Longsworth, now a leadership specialist, made the call while addressing a function put on by the Montego Bay Chamber of Commerce and Industry, in collaboration with Sarah’s Children, to honour 32 front-line workers in St James.

“We are not able to set up full hospitals, but perhaps we could look at wings of our public hospitals that would give some priority to our front-line workers’ healthcare and their families as they continue to take care of us,” said Longsworth. “It’s one way of us taking care of them.”


Acknowledging that the country has serious demands on all its resources, Longsworth said the Government should consider advancing that concept.


Citing the model of the Walter Reid Medical Center in the United States, which specialises in training nurses and doctors with military service, which also gives priority to their peers when they are injured, Longsworth said that an investment in building out hospital wings is one of several ways of honouring and caring for the country’s front-line workers.


“What better investment can there be than in training our front-line workers and also caring for their needs, so that they can continue to care for us?” asked Longworth. “I urge the private sector and the Government to work together to develop a system that would provide that kind of care for our front-line workers.”

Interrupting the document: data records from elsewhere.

/-- A trestle job as its area gives it, or none where the area breaks a rule (15 R378); the engine learns the job's time (09 R225). -/
def trestleFrom (cluster : Nat) (j : Job) (ws : List Word) : M (Option Job) := do
  let s ← getS
  let param := ws.take 8
  let m := readMat param
  let w := ws.getD 8 0
  let p : MatPos := { prob := bits w 63 48, ti := bits w 47 34, tj := bits w 33 20, pair := bits w 19 14, chunk := bits w 13 0 }
  if s.matBad cluster j.kind param || !m.names p then return none
  else do
    let t := returnTime s.floor j.savedTime
    raise (.trestle cluster) t
    let cell := fun (x y : Nat) =>
      let n := 16 + 2 * (96 * x + y)
      BitVec.ofNat 128 ((ws.getD n 0).toNat + 2 ^ 64 * (ws.getD (n + 1) 0).toNat)
    return some { j with
      param := param
      pos := p.list
      time := t
      acc := (numbers 0 (m.rows p)).flatMap (fun x => (numbers 0 (m.cols p)).map (cell x)) }

/-- TRESTLE_RES (15 R378). -/
def execTrestleRes (cluster : Nat) (v : Word) (s : State) : Host.Outcome State Fault Refusal :=
  unit (.trestleRes cluster v) (resumeJob cluster false v (fun _ => 18448) (trestleFrom cluster)) s

end Sys2Proof.Machine
end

According to Longsworth, front-line workers are like shields, while at the same time are warriors as they battle through challenges to care of the nation.


Longsworth’s appeal comes months after Prime Minister Andrew Holness shot down a similar call from Patsy Edwards-Henry, president of the Nurses Association of Jamaica, whose members are constantly expressing frustration in watching their colleagues die, after being infected with COVID-19, while treating and caring for infected patients.


“I think that is something that we can consider because we have seen in other societies, during wars, where hospitals were set up for war veterans and their families, mostly to give special care, but for training in that special field,” added Longsworth.